Archive for October, 2015|Monthly archive page
I was asked on stackoverflow the possible options available for VTD-XML to improve XML performance. Below is my answer that I think is useful in sharing with readers of this blog.
There are usually the following ways to optimize performance with VTD-XML:
- White space option- You can ask VTDGen to ignore or retain trivial white space characters. By default, VTDGen throws away those trivial white spaces. The difference is mainly in memory usage.
- Buffer reuse- You can ask VTDGen to reuse VTD buffers for the next parsing task. Otherwise, by default, VTDGen will allocate new buffer for each parsing run. This optimization technique is most useful if you are processing similar sized XML file, so that the VTD buffer page size remains unchanged across consecutive parsing runs.
- Adjust LC level- By default, it is 3. But you can set it to 5. When your XML are deeply nested, setting LC level to 5 results in better XPath performance. But it increases memory usage and parsing time very slightly.

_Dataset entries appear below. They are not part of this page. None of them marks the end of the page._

/-- A command that acts in a reset too. -/
theorem exec_inReset (i : Instr) (h : i.inReset = true) (s : State) : ∃ f, exec i s = s.runAny f := by
  cases i
  case nop => exact absurd h Bool.false_ne_true
  case syncCfg => exact absurd h Bool.false_ne_true
  case hold => exact absurd h Bool.false_ne_true
  case release => exact absurd h Bool.false_ne_true
  case abort => exact absurd h Bool.false_ne_true
  case shift => exact absurd h Bool.false_ne_true
  case unload => exact absurd h Bool.false_ne_true
  case testUnit => exact absurd h Bool.false_ne_true
  case setDomain => exact absurd h Bool.false_ne_true
  case setOpPoint => exact absurd h Bool.false_ne_true
  case setProfile => exact absurd h Bool.false_ne_true
  case run => exact absurd h Bool.false_ne_true
  case inject => exact absurd h Bool.false_ne_true
  case replayCheck => exact absurd h Bool.false_ne_true
  case pass => exact absurd h Bool.false_ne_true
  case ladder => exact absurd h Bool.false_ne_true
  case copy => exact absurd h Bool.false_ne_true
  case load => exact absurd h Bool.false_ne_true
  case pageOut => exact absurd h Bool.false_ne_true
  case pageIn => exact absurd h Bool.false_ne_true
  case checkpoint => exact absurd h Bool.false_ne_true
  case restore => exact absurd h Bool.false_ne_true
  case nvSave => exact absurd h Bool.false_ne_true
  case nvLoad => exact absurd h Bool.false_ne_true
  case sqPi => exact absurd h Bool.false_ne_true
  case cqCi => exact absurd h Bool.false_ne_true
  case remoteDbVal => exact absurd h Bool.false_ne_true
  case fetch => exact absurd h Bool.false_ne_true
  case completionRecordWrite => exact absurd h Bool.false_ne_true
  case modDelay => exact absurd h Bool.false_ne_true
  case enable => exact absurd h Bool.false_ne_true
  case stop => exact absurd h Bool.false_ne_true
  case resume => exact absurd h Bool.false_ne_true
  case disable => exact absurd h Bool.false_ne_true
  case add => exact absurd h Bool.false_ne_true
  case set => exact absurd h Bool.false_ne_true
  case objCfg => exact absurd h Bool.false_ne_true
  case poolGrant => exact absurd h Bool.false_ne_true
  case commandShare => exact absurd h Bool.false_ne_true
  case torderNop => exact absurd h Bool.false_ne_true
  case runChain => exact absurd h Bool.false_ne_true
  case clear => exact absurd h Bool.false_ne_true
  case test => exact absurd h Bool.false_ne_true
  case torderReset => exact absurd h Bool.false_ne_true
  case axon => exact absurd h Bool.false_ne_true
  case flock => exact absurd h Bool.false_ne_true
  case tally => exact absurd h Bool.false_ne_true
  case bankWrite => exact absurd h Bool.false_ne_true
  case registerWrite => exact absurd h Bool.false_ne_true
  case readReq => exact absurd h Bool.false_ne_true
  case readResp => exact absurd h Bool.false_ne_true
  case completion => exact absurd h Bool.false_ne_true
  case trace => exact absurd h Bool.false_ne_true
  case exchange => exact absurd h Bool.false_ne_true
  case portEgress => exact absurd h Bool.false_ne_true
  case digestIn => exact absurd h Bool.false_ne_true
  case droveEntry => exact absurd h Bool.false_ne_true
  case close => exact absurd h Bool.false_ne_true
  case pacerTick => exact absurd h Bool.false_ne_true
  case roundStart => exact absurd h Bool.false_ne_true
  case spike => exact absurd h Bool.false_ne_true
  case lapStart => exact absurd h Bool.false_ne_true
  case lapVote => exact absurd h Bool.false_ne_true
  case integrate => exact absurd h Bool.false_ne_true
  case learn => exact absurd h Bool.false_ne_true
  case musterArrive => exact absurd h Bool.false_ne_true
  case musterComplete => exact absurd h Bool.false_ne_true
  case freeLadderStep => exact absurd h Bool.false_ne_true
  case holdExpiry => exact absurd h Bool.false_ne_true
  case stallFreeze => exact absurd h Bool.false_ne_true
  case take => exact absurd h Bool.false_ne_true
  case thaw => exact absurd h Bool.false_ne_true
  case hwClear => exact absurd h Bool.false_ne_true
  case droveData => exact absurd h Bool.false_ne_true
  case timeLoRead => exact absurd h Bool.false_ne_true
  case countClear => exact absurd h Bool.false_ne_true
  case lock => exact absurd h Bool.false_ne_true
  case faultClear => exact absurd h Bool.false_ne_true
  case ceClear => exact absurd h Bool.false_ne_true
  case blkEventClear => exact absurd h Bool.false_ne_true
  case blkEventForce => exact absurd h Bool.false_ne_true
  case windowWaitMet => exact absurd h Bool.false_ne_true
  case windowWaitTimeout => exact absurd h Bool.false_ne_true
  case domReq => exact absurd h Bool.false_ne_true
  case drainEnd => exact absurd h Bool.false_ne_true
  case drainTimeout => exact absurd h Bool.false_ne_true
  case coreIdle => exact absurd h Bool.false_ne_true
  case routerIdle => exact absurd h Bool.false_ne_true
  case powerCapSample => exact absurd h Bool.false_ne_true
  case throttleSample => exact absurd h Bool.false_ne_true
  case tripClear => exact absurd h Bool.false_ne_true
  case voltageStep => exact absurd h Bool.false_ne_true
  case laneCheckDue => exact absurd h Bool.false_ne_true
  case laneCheck => exact absurd h Bool.false_ne_true
  case regFault => exact absurd h Bool.false_ne_true
  case handshakeFail => exact absurd h Bool.false_ne_true
  case padsRelease => exact absurd h Bool.false_ne_true
  case wakeDetect => simp only [exec, execWakeDetect]; exact ⟨_, rfl⟩
  case routeSlotStart => exact absurd h Bool.false_ne_true
  case alarm => simp only [exec, execAlarm]; exact ⟨_, rfl⟩
  case setCtrlLoad => exact absurd h Bool.false_ne_true
  case rtcLock => simp only [exec, execRtcLock]; exact ⟨_, rfl⟩
  case xtalFail => simp only [exec, execXtalFail]; exact ⟨_, rfl⟩
  case powerOnReset => exact absurd h Bool.false_ne_true
  case porNAssert => exact absurd h Bool.false_ne_true
  case porNRelease => exact absurd h Bool.false_ne_true
  case brownout => simp only [exec, execBrownout]; exact ⟨_, rfl⟩
  case pkgReset => exact absurd h Bool.false_ne_true
  case dieReset => exact absurd h Bool.false_ne_true
  case tileReset => exact absurd h Bool.false_ne_true
  case gateReset => exact absurd h Bool.false_ne_true
  case configRequest => exact absurd h Bool.false_ne_true
  case machineWindowAccess => exact absurd h Bool.false_ne_true
  case gateLinkDown => exact absurd h Bool.false_ne_true
  case gateLinkUp => exact absurd h Bool.false_ne_true
  case dmaCompletion => exact absurd h Bool.false_ne_true
  case dmaCompletionTimeout => exact absurd h Bool.false_ne_true
  case msixUnmask => exact absurd h Bool.false_ne_true
  case egressRecordWrite => exact absurd h Bool.false_ne_true
  case eringCi => exact absurd h Bool.false_ne_true
  case traceCi => exact absurd h Bool.false_ne_true
  case eventPacket => exact absurd h Bool.false_ne_true
  case otherPacket => exact absurd h Bool.false_ne_true
  case frameStart => exact absurd h Bool.false_ne_true
  case rawLine => exact absurd h Bool.false_ne_true
  case frameEnd => exact absurd h Bool.false_ne_true
  case aerHandshake => exact absurd h Bool.false_ne_true
  case dataFrame => exact absurd h Bool.false_ne_true
  case idleFrame => exact absurd h Bool.false_ne_true
  case idleFrameSend => exact absurd h Bool.false_ne_true
  case hello => exact absurd h Bool.false_ne_true
  case leave => exact absurd h Bool.false_ne_true
  case ackTimeout => exact absurd h Bool.false_ne_true
  case linkDown => exact absurd h Bool.false_ne_true
  case holdExpired => exact absurd h Bool.false_ne_true
  case bringup => exact absurd h Bool.false_ne_true
  case bringupTimeout => exact absurd h Bool.false_ne_true
  case whistleSend => exact absurd h Bool.false_ne_true
  case linkState => exact absurd h Bool.false_ne_true
  case mainsLoss => exact absurd h Bool.false_ne_true
  case handoverEnd => exact absurd h Bool.false_ne_true
  case qualifyComplete => exact absurd h Bool.false_ne_true
  case rampEnd => exact absurd h Bool.false_ne_true
  case reserve => exact absurd h Bool.false_ne_true
  case cutoff => exact absurd h Bool.false_ne_true
  case lockoutClear => exact absurd h Bool.false_ne_true
  case powerStorm => exact absurd h Bool.false_ne_true
  case powerCalm => exact absurd h Bool.false_ne_true
  case shelterStart => exact absurd h Bool.false_ne_true
  case nvPageWrite => exact absurd h Bool.false_ne_true
  case scrubVisit => exact absurd h Bool.false_ne_true
  case shear => exact absurd h Bool.false_ne_true
  case testDue => exact absurd h Bool.false_ne_true
  case deferLimit => exact absurd h Bool.false_ne_true
  case deferRetry => exact absurd h Bool.false_ne_true
  case placementRetry => exact absurd h Bool.false_ne_true
  case viewSweep => exact absurd h Bool.false_ne_true
  case unitReturn => exact absurd h Bool.false_ne_true
  case reconcile => exact absurd h Bool.false_ne_true
  case restart => exact absurd h Bool.false_ne_true
  case logWrite => exact absurd h Bool.false_ne_true
  case identGet => simp only [exec, execIdentGet]; exact ⟨_, rfl⟩
  case regRead => simp only [exec, execRegRead]; exact ⟨_, rfl⟩
  case regWrite => simp only [exec, execRegWrite]; exact ⟨_, rfl⟩
  case submit => simp only [exec, execSubmit]; exact ⟨_, rfl⟩
  case profileRead => simp only [exec, execProfileRead]; exact ⟨_, rfl⟩
  case profileStage => simp only [exec, execProfileStage]; exact ⟨_, rfl⟩
  case profileCommit => simp only [exec, execProfileCommit]; exact ⟨_, rfl⟩
  case fwBegin => simp only [exec, execFwBegin]; exact ⟨_, rfl⟩
  case fwData => simp only [exec, execFwData]; exact ⟨_, rfl⟩
  case fwEnd => simp only [exec, execFwEnd]; exact ⟨_, rfl⟩
  case fwCommit => simp only [exec, execFwCommit]; exact ⟨_, rfl⟩
  case fwSessionIdle => exact absurd h Bool.false_ne_true
  case debugChallenge => simp only [exec, execDebugChallenge]; exact ⟨_, rfl⟩
  case debugUnlock => simp only [exec, execDebugUnlock]; exact ⟨_, rfl⟩
  case debugClose => simp only [exec, execDebugClose]; exact ⟨_, rfl⟩
  case dbgCtrlClose => exact absurd h Bool.false_ne_true
  case debugExpiry => exact absurd h Bool.false_ne_true
  case auditRead => simp only [exec, execAuditRead]; exact ⟨_, rfl⟩
  case auditAck => simp only [exec, execAuditAck]; exact ⟨_, rfl⟩
  case mapRead => simp only [exec, execMapRead]; exact ⟨_, rfl⟩
  case notice => simp only [exec, execNotice]; exact ⟨_, rfl⟩
  case responseRead => simp only [exec, execResponseRead]; exact ⟨_, rfl⟩
  case mboxTake => exact absurd h Bool.false_ne_true
  case toPackage => exact absurd h Bool.false_ne_true
  case bridgeRetry => exact absurd h Bool.false_ne_true
  case setProfilePins => exact absurd h Bool.false_ne_true
  case powerOn => exact absurd h Bool.false_ne_true
  case powerOff => exact absurd h Bool.false_ne_true
  case sledNotice => exact absurd h Bool.false_ne_true
  case stateGet => exact absurd h Bool.false_ne_true
  case enumeration => exact absurd h Bool.false_ne_true
  case sledPowerUp => exact absurd h Bool.false_ne_true
  case page => exact absurd h Bool.false_ne_true
  case operation => exact absurd h Bool.false_ne_true
  case clearFaults => exact absurd h Bool.false_ne_true
  case capability => exact absurd h Bool.false_ne_true
  case voutMode => exact absurd h Bool.false_ne_true
  case statusByte => exact absurd h Bool.false_ne_true
  case statusWord => exact absurd h Bool.false_ne_true
  case statusVout => exact absurd h Bool.false_ne_true
  case statusIout => exact absurd h Bool.false_ne_true
  case statusInput => exact absurd h Bool.false_ne_true
  case statusTemperature => exact absurd h Bool.false_ne_true
  case statusCml => exact absurd h Bool.false_ne_true
  case readVin => exact absurd h Bool.false_ne_true
  case readIin => exact absurd h Bool.false_ne_true
  case readVout => exact absurd h Bool.false_ne_true
  case readIout => exact absurd h Bool.false_ne_true
  case readTemperature1 => exact absurd h Bool.false_ne_true
  case readPout => exact absurd h Bool.false_ne_true
  case readPin => exact absurd h Bool.false_ne_true
  case pmbusRevision => exact absurd h Bool.false_ne_true
  case mfrId => exact absurd h Bool.false_ne_true
  case mfrModel => exact absurd h Bool.false_ne_true
  case mfrShelfState => exact absurd h Bool.false_ne_true
  case mfrShelfEvents => exact absurd h Bool.false_ne_true
  case mfrBattSoc => exact absurd h Bool.false_ne_true
  case mfrBattHoldup => exact absurd h Bool.false_ne_true
  case mfrReturnQualify => exact absurd h Bool.false_ne_true
  case mfrReserveLevel => exact absurd h Bool.false_ne_true
  case mfrCutoffLevel => exact absurd h Bool.false_ne_true
  case mfrBattHealth => exact absurd h Bool.false_ne_true
  case mfrHandoverTime => exact absurd h Bool.false_ne_true
  case mfrReturnLog => exact absurd h Bool.false_ne_true
  case mfrStormCount => exact absurd h Bool.false_ne_true
  case mfrTestHandover => exact absurd h Bool.false_ne_true
  case extest => exact absurd h Bool.false_ne_true
  case idcode => exact absurd h Bool.false_ne_true
  case samplePreload => exact absurd h Bool.false_ne_true
  case clamp => exact absurd h Bool.false_ne_true
  case bypass => exact absurd h Bool.false_ne_true
  case registerRead => exact absurd h Bool.false_ne_true
  case debugApertureAccess => exact absurd h Bool.false_ne_true
  case wakingEnd => exact absurd h Bool.false_ne_true
  case railRecovery => simp only [exec, execRailRecovery]; exact ⟨_, rfl⟩
  case dieTrip => exact absurd h Bool.false_ne_true
  case syncLost => exact absurd h Bool.false_ne_true
  case hsSync => exact absurd h Bool.false_ne_true
  case reqLow => exact absurd h Bool.false_ne_true
  case mainsReturn => exact absurd h Bool.false_ne_true
  case handoverTestEnd => exact absurd h Bool.false_ne_true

- Reuse XPath: Compiling/selecting XPath is a relatively slow operation, especially when you run XPath expression over many small files. The key is to take any AutoPilot.selectXPath() out of loops and reuse them by calling ap.resetXPath().

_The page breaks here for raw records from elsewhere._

theorem exec_idcode (s : State) : exec .idcode s = .next { s with
    tap := { s.tap with ir := 0x01, bypass := false, driven := 0, shiftedOut := BitVec.ofNat 73 (identity s.chip.fuses.baseGen.toNat) } } := rfl

theorem exec_clamp (s : State) : exec .clamp s = .next { s with
    tap := { s.tap with ir := 0x04, bypass := true, driven := if s.chip.porLow then drivenOf s.tap.boundary else 0, shiftedOut := 0 } } := rfl

theorem exec_bypass (s : State) (tdi : Bool) : exec (.bypass tdi) s = .next { s with
    tap := { s.tap with ir := 0xFF, bypass := true, driven := 0, shiftedOut := bypassWord s.tap.bypassOut tdi } } := rfl

/-! ### The statement -/

/-- Settles O60: each instruction by what it does to the port, and the driven pads cell by cell. -/
theorem tapInstructionsTakeEffect : Obligations.TapInstructionsTakeEffect := by
  unfold Obligations.TapInstructionsTakeEffect
  refine ⟨⟨fun s tdi pads => ⟨fun h => exec_extest_porLow h tdi pads, fun h => exec_extest_porHigh h tdi pads, exec_samplePreload s tdi pads⟩,
    fun s => ?idcode, fun s => ?clamp, fun s tdi => ?bypass⟩, fun b i => ⟨fun hi h => ?enabled, fun hi h => ?disabled, drivenOf_other⟩⟩
  case idcode =>
    obtain ⟨_, hmaker, hpart, hgen, hlt⟩ := identity_fields s.chip.fuses.baseGen
    refine ⟨_, getLsbD_identity _, ?_, ?_, ?_, ?_, ?_, exec_idcode s⟩
    all_goals rw [toNat_identity]
    · exact hmaker
    · exact hpart
    · exact hgen
    · exact fun h => hgen.trans (congrArg BitVec.toNat h)
    · exact hlt
  case clamp =>
    refine ⟨fun h => ?_, fun h => ?_⟩
    · rw [exec_clamp, if_pos h]
    · rw [exec_clamp, h, if_neg Bool.false_ne_true]
  case bypass =>
    obtain ⟨hout, htdi⟩ := getLsbD_bypassWord s.tap.bypassOut tdi
    exact ⟨_, htdi, fun h => hout.trans (Tap.bypassOut_captured h), fun hir hb => hout.trans (Tap.bypassOut_shifted hir hb), exec_bypass s tdi⟩
  case enabled => exact ⟨(drivenOf_enable hi).trans h, (drivenOf_value hi).trans (by rw [h, Bool.true_and])⟩
  case disabled => exact ⟨(drivenOf_enable hi).trans h, (drivenOf_value hi).trans (by rw [h, Bool.false_and])⟩

end Sys2Proof.Machine

/-! The machine as a whole: what every step keeps of the shelf and of the pads, and the part of the state that each command
moves. -/

namespace Sys2Proof.Machine

/-! ### The commands by their part -/

/-- Every command is of the shelf, measures, or is of the TAP, the boards, the always-on parts or the package. -/
theorem instr_part (i : Instr) :
    i.ofShelf = true ∨ i.measures = true ∨ i.ofTap = true ∨ i.ofBoards = true ∨ i.inReset = true ∨ i.ofPackage = true := by
  unfold Instr.ofPackage
  cases i.ofShelf <;> cases i.measures <;> cases i.ofTap <;> cases i.ofBoards <;> cases i.inReset <;> simp

/-- A PMBus command that measures reads a free value, or the charge, or starts the test. -/
theorem exec_measures {i : Instr} (h : i.measures = true) (s : State) :
    (∃ w code pages bytes f, exec i s = .next (s.measured w code pages bytes f)) ∨ (∃ w, exec i s = .next (s.chargeRead w))
      ∨ ∃ w, exec i s = .next (s.testHandover w) := by
  cases i <;> try exact absurd h Bool.false_ne_true
  case mfrBattSoc w => exact .inr (.inl ⟨w, rfl⟩)
  case mfrTestHandover w => exact .inr (.inr ⟨w, rfl⟩)
  all_goals exact .inl ⟨_, _, _, _, _, rfl⟩

/-- It changes the shelf and at most draws one free value. -/
theorem exec_measures_shelf {i : Instr} (h : i.measures = true) (s : State) :
    ∃ (x : Shelf) (n : Nat), n ≤ s.chip.free + 1 ∧ exec i s = .next { s with shelf := x, chip := { s.chip with free := n } } := by
  rcases exec_measures h s with ⟨w, code, pages, bytes, f, hm⟩ | ⟨w, hm⟩ | ⟨w, hm⟩ <;> rw [hm]
  · exact ⟨_, _, Nat.le_refl _, rfl⟩
  · cases w with
    | none => exact ⟨_, _, Nat.le_refl _, rfl⟩
    | some b => exact ⟨_, _, Nat.le_succ _, rfl⟩
  · cases w with
    | none => exact ⟨_, _, Nat.le_succ _, rfl⟩
    | some b =>
      unfold State.testHandover
      dsimp only
      split
      · exact ⟨_, _, Nat.le_refl _, rfl⟩
      · exact ⟨_, _, Nat.le_refl _, rfl⟩

/-! ### The shelf stays sound (R773–R776, R778, R784, R788) -/

theorem Shelf.sound_event {x : Shelf} (h : x.sound) (i : Nat) : (x.event i).sound := h
theorem Shelf.sound_nack {x : Shelf} (h : x.sound) (b : Nat) : (x.nack b).sound := h
theorem Shelf.sound_give {x : Shelf} (h : x.sound) (n v : Nat) : (x.give n v).sound := h
theorem Shelf.sound_taken {x : Shelf} (h : x.sound) : x.taken.sound := h

theorem Shelf.sound_readOnly {x : Shelf} (h : x.sound) (w : PmData) (pages : Nat → Bool) {f : Shelf → Shelf} (hf : (f x).sound) :
    (x.readOnly w pages f).sound := by
  unfold Shelf.readOnly
  split
  · split
    · exact hf
    · exact Shelf.sound_nack h 7
  · exact Shelf.sound_nack h 7

theorem Shelf.sound_wordLimits {x : Shelf} (h : x.sound) (w : PmData) (v : W16) (lo hi : Nat) {f : W16 → Shelf}
    (hf : ∀ n, lo ≤ n → n ≤ hi → (f (BitVec.ofNat 16 n)).sound) : (x.wordLimits w v lo hi f).sound := by
  unfold Shelf.wordLimits
  split
  · exact Shelf.sound_give h 2 _
  · dsimp only
    split
    · next hc =>
      simp only [Bool.and_eq_true, decide_eq_true_eq] at hc
      exact Shelf.sound_taken (hf _ hc.1.2 hc.2)
    · exact Shelf.sound_nack h 6

/-- A sound shelf is a sound one with another charge within range. -/
theorem Shelf.sound_charge {x : Shelf} (h : x.sound) {v : Nat} (hv : v ≤ 1000) : ({ x with soc := BitVec.ofNat 16 v } : Shelf).sound := by
  have hsoc : (BitVec.ofNat 16 v).toNat ≤ 1000 := by simp; omega
  unfold Shelf.sound at h ⊢
  simp_all

section
/-! Each event of the shelf, by the states it acts in. -/
variable {x : Shelf} (h : x.sound)
include h

theorem Shelf.sound_mainsLoss : x.mainsLoss.sound := by
  unfold Shelf.sound at h ⊢
  unfold Shelf.mainsLoss
  cases hs : x.state
  case mains => simp_all
  case handover => simp_all
  case battery =>
    by_cases ht : x.testing = true
    · by_cases hl : x.stormLow = true <;> simp_all [Shelf.storm, Shelf.event]
    · by_cases hq : x.qualifying = true <;> simp_all [Shelf.lapse, Shelf.event]
  case ramp =>
    by_cases ht : x.testing = true
    · by_cases hl : x.stormLow = true <;> simp_all [Shelf.storm, Shelf.event, Shelf.toBattery]
    · simp_all [Shelf.toBattery]
  case off => by_cases hq : x.qualifying = true <;> simp_all [Shelf.lapse, Shelf.event]

theorem Shelf.sound_mainsReturn : x.mainsReturn.sound := by
  unfold Shelf.sound at h ⊢
  unfold Shelf.mainsReturn
  cases hs : x.state
  case battery => by_cases ht : x.testing = true <;> simp_all
  all_goals simp_all

theorem Shelf.sound_handoverEnd (us : W16) : (x.handoverEnd us).sound := by
  unfold Shelf.sound at h ⊢
  unfold Shelf.handoverEnd
  by_cases hs : x.state = .handover
  · by_cases ht : x.testing = true <;> simp_all [Shelf.toBattery, Shelf.storm, Shelf.event]
  · simp_all

theorem Shelf.sound_toRamp (ht : x.testing = false) : x.toRamp.sound := by
  have hr : ({ x with state := .ramp, qualifying := false, returns := x.now :: x.returns.take 2 } : Shelf).sound := by
    have hlen : (x.returns.take 2).length ≤ 2 := by
      rw [List.length_take]
      exact Nat.min_le_left _ _
    unfold Shelf.sound at h ⊢
    simp_all
  unfold Shelf.toRamp
  exact iteInduction (motive := Shelf.sound) (fun _ => hr) (fun _ => hr)

theorem Shelf.sound_qualified : x.qualified.sound := by
  unfold Shelf.qualified
  split
  · next hc =>
    simp only [Bool.and_eq_true, Bool.not_eq_true'] at hc
    exact Shelf.sound_toRamp h hc.2
  · exact h

theorem Shelf.sound_rampEnd : x.rampEnd.sound := by
  unfold Shelf.sound at h ⊢
  unfold Shelf.rampEnd
  by_cases hs : x.state = .ramp
  · by_cases hl : x.stormLow = true <;> simp_all [Shelf.event]
  · simp_all

theorem Shelf.sound_atReserve : x.atReserve.sound := by
  unfold Shelf.sound at h ⊢
  unfold Shelf.atReserve
  by_cases hs : x.state = .battery
  · simp_all [Shelf.event]; omega
  · simp_all

theorem Shelf.sound_atCutoff : x.atCutoff.sound := by
  unfold Shelf.sound at h ⊢
  unfold Shelf.atCutoff
  by_cases hs : x.state = .battery
  · simp_all [Shelf.event]; omega
  · simp_all

theorem Shelf.sound_lockoutEnd : x.lockoutEnd.sound := by
  unfold Shelf.lockoutEnd
  split
  · exact h
  · exact h

theorem Shelf.sound_testEnd : x.testEnd.sound := by
  unfold Shelf.sound at h ⊢
  unfold Shelf.testEnd
  by_cases hs : x.state = .battery <;> by_cases ht : x.testing = true <;> simp_all

theorem Shelf.sound_doPage (w : PmData) : (x.doPage w).sound := by
  unfold Shelf.doPage
  split
  · exact Shelf.sound_give h 1 _
  · split
    · next hc =>
      simp only [Bool.and_eq_true, decide_eq_true_eq] at hc
      refine Shelf.sound_taken ?_
      unfold Shelf.sound at h ⊢
      simp_all
      omega
    · exact Shelf.sound_nack h 6

theorem Shelf.sound_qualifyMs {n : Nat} (hlo : 3000 ≤ n) (hhi : n ≤ 30000) :
    ({ x with qualifyMs := BitVec.ofNat 16 n } : Shelf).sound := by
  unfold Shelf.sound at h ⊢
  simp_all
  omega

theorem Shelf.sound_reserveLevel {n : Nat} (hlo : 150 ≤ n) (hhi : n ≤ 500) :
    ({ x with reserveLevel := BitVec.ofNat 16 n } : Shelf).sound := by
  unfold Shelf.sound at h ⊢
  simp_all
  omega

- Use VTD+XML indexing- Instead of parsing XML files at the time of processing request, you can pre-index your XML into VTD+XML format and dump them on disk. When the processing request commences, simply load VTD+xml in memory and voila, parsing is no longer needed!! Read this article for a detailed description of this feature.

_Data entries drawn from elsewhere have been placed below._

-- ==== Sys2Proof/Decode.lean ====
section
/-!
DEFINITION. The commands that words spell by the table's bits: no row of spec/opcode_table.json gives bits.
-/

namespace Sys2Proof

/-- The table gives no row any bits, so a word spells no command. -/
def decodeTableWord (_nbits _w : Nat) : Option Instr := none

end Sys2Proof
end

- The overwrite feature aka. data templating- Because VTD-XML retains XML in memory as is, you can actually create a template XML file (pre-indexed in vtd+xml) whose value fields are left blank and let your app fill in the blank, thus creating XML data that never need to be parsed.
option 1 2 3 and 4 usually improve performance incrementally. option 5 and 6 enable paradigm shift by fundamentally changing the way XML data are generated and consumed and giving you potentially vast performance improvements over existing processing framework and methodology. For one thing, you can easily figure out that the result of xpath evaluation can also be persisted along with VTD index to actually bypass the XPath evaluation. There are just so many ways to improve your apps that i will leave this to your imaginations.